PLINK can do tons of things so it's no wonder that you're feeling a bit lost, I remember when I started out with it I was completely overwhelmed.
The files seemed to have originated from phased data. Each ID is repeated twice, e.g. GSM0001_A, GSM0001_B. Does that mean they are the same samples but different chromosome? I don't know what to do with it. Or is it better if I start with unphased data?
Not sure if I understand correctly - PED files need a family ID and an individual ID, in absence of a family ID most people just repeat the individual ID twice. Maybe this is what you see?
The samples only have IID (repeated twice in the PED files) There are no FID, maternal or paternal ID, sex). I am also given a separate Excel file that contains the sex of each sample. Can I include the sex into my PED files (refer to above question for some info)?
Yes, definitely! So it looks like this right now?
GSM0001_A GSM0001_B A A G G A C .....
In that case, I'd add sex to all of them, and add 0s for maternal and paternal ID, here with 1
(male) for sex (2
is female, everything else is unknown), and -9
(unknown) for the one phenotype. I always give the phenotypes in an additional file as a normal spreadsheet.
GSM0001_A GSM0001_B 0 0 1 -9 A A G G A C .....
That way, you can correct for sex when you run a regression using the --sex
flag, for example to run a logistic regression, correcting for gender, on all of your phenotypes in your file called 'your_pheno_file.csv':
plink --file your_files --pheno your_pheno_file.csv --sex --logistic --adjust --out your_results --all-pheno
The MAP files don't come with SNP identifiers, only the location (e.g. 2:112774105). Is it possible for me to include rs# in the MAP file? I would like to check if the existing SNPs on the genes I'm interested in are also found in the dataset. What can I do if I couldn't include the rs# in MAP file?
That happened just recently to me, I used KAVIAR to get the rs# for all my SNPs, just copy paste from excel the chromosome and position into here: http://db.systemsbiology.net/kaviar/cgi-pub/Kaviar.pl
Then you can use Excel or a small script to insert your rsids. Keep in mind that not all SNPs have rsids!
I need to clean up my data before I could run any analysis, as there are duplicated samples, samples which are closely related and samples without geographical information. All I have with me, besides the PLINK files, is an Excel spreadsheet which contains the information for all the samples. What would you suggest I do?
If you have many SNPs, clean them using minor allele frequency and HWE, at the very least.

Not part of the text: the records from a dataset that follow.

-- ==== Sys2Proof/Machine/Vector.lean ====
section
/-! DEFINITION. The vector engine (spec/10, majors 0x27 to 0x2A): issue, the performance of its commands, the memory commands and
the optimizer update. -/

namespace Sys2Proof.Machine

/-- The register that a v field names: renamed in a frame pass (R71). -/
def vname (f : Nat) : M Nat := do
  let t ← taskM
  return if t.frame.act then (f + t.frame.k * t.frame.rot) % 32 else f

/-- Enter a command into the engine's queue (R187, R188): a memory command after the store buffer is drained. -/
def queueVector (c : VecCommand) (memory : Bool) : M Unit := do
  waitUntil ((← cc).vq.length < 3)
  if memory then drain
  let id ← nextCommand
  let s ← get
  let c := { c with id := id, tid := s.task.tid, pc := s.pc, asid := s.asidOf s.cur.core, priv := s.task.priv }
  modCC fun k => { k with vq := k.vq ++ [c] }

/-- A command on registers alone. -/
def vector (i : Instr) (d a b : Nat) (s : State) : Host.Outcome State Fault Refusal :=
  other (do queueVector { instr := i, vd := ← vname d, va := ← vname a, vb := ← vname b } false) s

/-- Poison of the one or two sources of an element. -/
def Core.srcPoison (k : Core) (a b w i : Nat) : Bool := k.elemPoison a w i || k.elemPoison b w i

/-- An element operation of two sources (R192, R193). -/
def Core.op2 (k : Core) (c : VecCommand) (e m : Nat) (f : Nat → Nat → Nat × Nat) : Core × Nat :=
  let w := elWidth e
  k.mapElems c.vd m w fun i =>
    let r := f (k.elem c.va w i) (k.elem c.vb w i)
    (r.1, k.srcPoison c.va c.vb w i, r.2)

/-- An element operation of one source. -/
def Core.op1 (k : Core) (c : VecCommand) (e m : Nat) (f : Nat → Nat × Nat) : Core × Nat :=
  let w := elWidth e
  k.mapElems c.vd m w fun i =>
    let r := f (k.elem c.va w i)
    (r.1, k.elemPoison c.va w i, r.2)

/-- An element operation that reads the destination (vfma, vfms). -/
def Core.op3 (k : Core) (c : VecCommand) (e m : Nat) (f : Nat → Nat → Nat → Nat × Nat) : Core × Nat :=
  let w := elWidth e
  k.mapElems c.vd m w fun i =>
    let r := f (k.elem c.va w i) (k.elem c.vb w i) (k.elem c.vd w i)
    (r.1, k.srcPoison c.va c.vb w i || k.elemPoison c.vd w i, r.2)

/-- A comparison into a mask. -/
def Core.compare (k : Core) (c : VecCommand) (cc d e m : Nat) : Core × Nat :=
  let r := k.compareMask e cc c.va c.vb m
  (k.putMask d r.1, r.2)

/-- A float operation that has no integer form. -/
def Core.fop (k : Core) (c : VecCommand) (m : Nat) (f : Num → Num → Flagged) : Core × Nat :=
  k.op2 c 0 m fun x y => arithEl k.fpmode 0 (fun x y _ => f x y) (fun x _ _ => x) x y 0

/-- vsel (R195): every element is written. -/
def Core.select (k : Core) (c : VecCommand) (e m : Nat) : Core × Nat :=
  let w := elWidth e
  (k.putElems c.vd w ((List.range (512 / w)).map fun i =>
    let r := if k.active m w i then c.va else c.vb
    some (k.elem r w i, k.elemPoison r w i)), 0)

/-- The index of vperm: the low log2 N bits of an element. -/
def permIndex (w v : Nat) : Nat := v % (512 / w)

/-- The blocks of vquant and vdeq by the low bits of their sub: 8, 16, 32 elements, in E8M0 or E5M2 scales (R199). -/
def blockKind (q : Nat) : Nat × Bool :=
  match q with
  | 0 => (8, false) | 1 => (16, false) | 2 => (32, false) | 3 => (8, true) | 4 => (16, true) | _ => (32, true)

/-- What a register command does to its core (R192 to R205): the core, its flags, the causes of R202 it meets. -/
def Core.vectorOp (k : Core) (c : VecCommand) : Core × Nat × List Nat :=
  let p (r : Core × Nat) : Core × Nat × List Nat := (r.1, r.2, [])
  let fm := k.fpmode
  let rdn := rdnOf fm
  match c.instr with
  | .vadd _ _ _ m e => p (k.op2 c e.toNat m.toNat fun x y =>
      arithEl fm e.toNat (fun x y _ => x.add rdn y) (fun x y _ => x + y) x y 0)
  | .vsub _ _ _ m e => p (k.op2 c e.toNat m.toNat fun x y =>
      arithEl fm e.toNat (fun x y _ => x.add rdn y.negate) (fun x y _ => x - y) x y 0)
  | .vmul _ _ _ m e => p (k.op2 c e.toNat m.toNat fun x y =>
      arithEl fm e.toNat (fun x y _ => x.mul y) (fun x y _ => x * y) x y 0)
  | .vfma _ _ _ m e => p (k.op3 c e.toNat m.toNat fun x y z =>
      arithEl fm e.toNat (fun x y z => Num.fma rdn x y z) (fun x y z => x * y + z) x y z)
  | .vfms _ _ _ m e => p (k.op3 c e.toNat m.toNat fun x y z =>
      arithEl fm e.toNat (fun x y z => Num.fma rdn x.negate y z) (fun x y z => z - x * y) x y z)
  | .vmin _ _ _ m e => p (k.op2 c e.toNat m.toNat fun x y =>
      arithEl fm e.toNat (fun x y _ => x.minimum y) (fun x y _ => min x y) x y 0)
  | .vmax _ _ _ m e => p (k.op2 c e.toNat m.toNat fun x y =>
      arithEl fm e.toNat (fun x y _ => x.maximum y) (fun x y _ => max x y) x y 0)
  | .vabs _ _ m e => p (k.op1 c e.toNat m.toNat (signEl e.toNat false))
  | .vneg _ _ m e => p (k.op1 c e.toNat m.toNat (signEl e.toNat true))
  | .vdiv _ _ _ m => p (k.fop c m.toNat Num.div)
  | .vsqrt _ _ m => p (k.op1 c 0 m.toNat fun x => arithEl fm 0 (fun x _ _ => x.sqrt) (fun x _ _ => x) x 0 0)
  | .vrsq _ _ m => p (k.op1 c 0 m.toNat fun x => arithEl fm 0 (fun x _ _ => x.rsqrt) (fun x _ _ => x) x 0 0)
  | .vexp2 _ _ m => p (k.op1 c 0 m.toNat fun x => arithEl fm 0 (fun x _ _ => x.exp2) (fun x _ _ => x) x 0 0)
  | .vlog2 _ _ m => p (k.op1 c 0 m.toNat fun x => arithEl fm 0 (fun x _ _ => x.log2) (fun x _ _ => x) x 0 0)
  | .vcmpEq d _ _ m e => p (k.compare c 0 d.toNat e.toNat m.toNat)
  | .vcmpNe d _ _ m e => p (k.compare c 1 d.toNat e.toNat m.toNat)
  | .vcmpLt d _ _ m e => p (k.compare c 2 d.toNat e.toNat m.toNat)
  | .vcmpLe d _ _ m e => p (k.compare c 3 d.toNat e.toNat m.toNat)
  | .vsel _ _ _ m e => p (k.select c e.toNat m.toNat)
  | .vand _ _ _ m e => p (k.op2 c e.toNat m.toNat fun x y => (x &&& y, 0))
  | .vor _ _ _ m e => p (k.op2 c e.toNat m.toNat fun x y => (x ||| y, 0))
  | .vxor _ _ _ m e => p (k.op2 c e.toNat m.toNat fun x y => (x ^^^ y, 0))
  | .vshl _ _ _ m e => p (k.op2 c e.toNat m.toNat fun x y => (x * 2 ^ (y % elWidth e.toNat), 0))
  | .vshr _ _ _ m e => p (k.op2 c e.toNat m.toNat fun x y => (x / 2 ^ (y % elWidth e.toNat), 0))
  | .vperm _ _ _ m e =>
    let w := elWidth e.toNat
    p (k.mapElems c.vd m.toNat w fun i =>
      let j := permIndex w (k.elem c.vb w i)
      (k.elem c.va w j, k.elemPoison c.va w j, 0))
  | .vbcast _ _ m e => p (k.mapElems c.vd m.toNat (elWidth e.toNat) fun _ => (c.x.toNat, false, 0))
  | .vmov _ _ m e => p (k.op1 c e.toNat m.toNat fun x => (x, 0))
  | .vcvt _ _ q m t e => p (k.convert e.toNat t.toNat c.vd c.va m.toNat q.toNat)
  | .vcvtFromFp4 _ _ q m e => p (k.convert 8 e.toNat c.vd c.va m.toNat q.toNat)
  | .vquantFp4 _ _ _ q =>
    let b := blockKind (q.toNat - 10)
    p (let r := k.quantise c.vd c.va c.vb fun fm xs => quantFp4 fm b.1 b.2 xs; r)
  | .vquantInt4x _ _ _ => p (k.quantise c.vd c.va c.vb quantInt4x)
  | .vdeqFp4 _ _ h m q e =>
    let b := blockKind (q.toNat - 17)
    let img := k.image c.va
    k.dequantise e.toNat c.vd c.va m.toNat h.toNat fun i =>
      let r := fp4Value img b.1 b.2 i
      (r.1, if r.2 then [0x32] else [])
  | .vdeqInt4x _ _ h m e =>
    let r := int4xDecode ((k.image c.va).map fun b => BitVec.ofNat 8 b)
    k.dequantise e.toNat c.vd c.va m.toNat h.toNat fun i =>
      (nth r.1 i (.nan false), (if r.2.1 then [0x32] else []) ++ (if r.2.2 then [0x33] else []))
  | .vredSum _ _ m e => p (k.reduceTo 0 e.toNat c.vd c.va m.toNat)
  | .vredMax _ _ m e => p (k.reduceTo 1 e.toNat c.vd c.va m.toNat)
  | .vredMin _ _ m e => p (k.reduceTo 2 e.toNat c.vd c.va m.toNat)
  | .vtopk _ _ n m e => p (k.topk e.toNat c.vd c.va m.toNat (n.toNat + 1))
  | _ => (k, 0, [])

/-- The causes of a register command (R189, R193, R200, R202): what vdeq meets under enan; an invalid of a wide integer target
of vcvt as 0x3B; the flags, but for vquant and vdeq, whose entries name none. -/
def vectorCause (fpmode : Word) (i : Instr) (fl : Nat) (met : List Nat) : Option Nat :=
  let named := if bitOf fpmode 7 then met else []
  match i with
  | .vquantFp4 .. | .vquantInt4x .. => none
  | .vdeqFp4 .. | .vdeqInt4x .. => lowest named
  | .vcvt _ _ _ _ t _ | .vcvtFromFp4 _ _ _ _ t =>
    let t := t.toNat
    if (t == 5 || t == 6) && fl % 2 == 1 then
      lowest ((if bitOf fpmode 8 then [0x3B] else []) ++ (flagCause fpmode (fl - 1)).toList)
    else flagCause fpmode fl
  | _ => flagCause fpmode fl

/-- The command at the head of the engine is done: its registers may go to a park slot, its cause is raised (R189, R190). -/
def finishVector (core : Nat) (c : VecCommand) (cause : Option (Nat × Word)) : M Unit := do
  modify fun s => s.modCore core fun k => ({ k with vq := k.vq.drop 1 }).settleHeld s.now
  match cause with
  | some (x, a) => modify (raiseAsync core c.tid { code := x, kind := .a, addr := a })
  | none => pure ()

/-- A memory command that ended with status 1 or 2 is kept in sr.vstat and sr.vflt (R208). -/
def Core.vectorFault (k : Core) (pc : Word) (cause : Nat) : Core :=
  { k with
    vstat := k.vstat ||| atBit 1 16
    vflt := BitVec.ofNat 64 (fieldOf pc 55 2 * 4 + cause * 2 ^ 56) }

/-- The elements of a VMEM command: their type, their mask, whether it stores, whether its offsets stand in a register. -/
def vmemShape : Instr → Option (Nat × Nat × Bool × Bool)
  | .vld _ _ _ m _ e => some (e.toNat, m.toNat, false, false)
  | .vst _ _ _ m _ e => some (e.toNat, m.toNat, true, false)
  | .vlds _ _ _ m _ e => some (e.toNat, m.toNat, false, false)
  | .vgat _ _ _ m _ e => some (e.toNat, m.toNat, false, true)
  | .vsca _ _ _ m _ e => some (e.toNat, m.toNat, true, true)
  | _ => none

plink --file your_files --maf 0.05 --hwe --recode --out your_cleaned_files
To also remove empty individuals:
plink --file your_files --maf 0.05 --hwe --mind 0.8 --recode --out your_cleaned_files
Will remove individuals with more than 80% missing alleles.
If you have population stratification, you can use Plink's own IBS clustering to correct for that:
plink --file your_cleaned_files --cluster --ppc 0.01
This will create 4 files with clusters. Check them manually to see whether they conform to what you expect. Then to use these clusters in a different GWAS:
plink --file your_cleaned_files -mh --within plink.cluster2
I'm currently unsure whether it was cluster2 or cluster3 - just run it and have a look at the log, it should say 'X individuals assigned to Y clusters', where X and Y make sense.
You can also use STRUCTURE or EIGENSTRAT to correct for population stratification. I personally prefer the latter because the pictures are prettier :) EIGENSTRAT also takes your ped files. You can feed these into PLINK as covariates, have a look here: http://pngu.mgh.harvard.edu/~purcell/plink/data.shtml#covar
You can also play with GAPIT or TASSEL, which run analyses similar to PLINK, but are a bit easier to use.
I might have typos in the above commands, I haven't tested them right now
Dear Philipp,
Thanks for the reply...
The PED files looked like this:
That's why I am confused...
That looks good! Here's the manual for the PED format: http://pngu.mgh.harvard.edu/~purcell/plink/data.shtml#ped
Like I wrote above, most people just use the same ID for family and individual, since you rarely get well-defined families. Paternal and maternal are set to missing, which is what most people do. Sex is set to missing too - since you have the gender in another table, you might want to fix that. The phenotype is set to 1, unaffected (2 is affected, -9 and 0 are missing). Like I wrote above, I usually set that phenotype to 0 and make my own additional table of phenotypes as described here: http://pngu.mgh.harvard.edu/~purcell/plink/data.shtml#pheno
Looks good to me!
Thanks! I've been reading the plink documentation. Just find it tough since there's not "search" function on the website.
Just wondering, so I have phase data, which means each of my samples are analysed twice? trying to figure out how does plink works...
thanks!
This older thread on biostars has several good explanations of phased vs unphased data, better than I could explain: What Are Phased And Unphased Genotypes?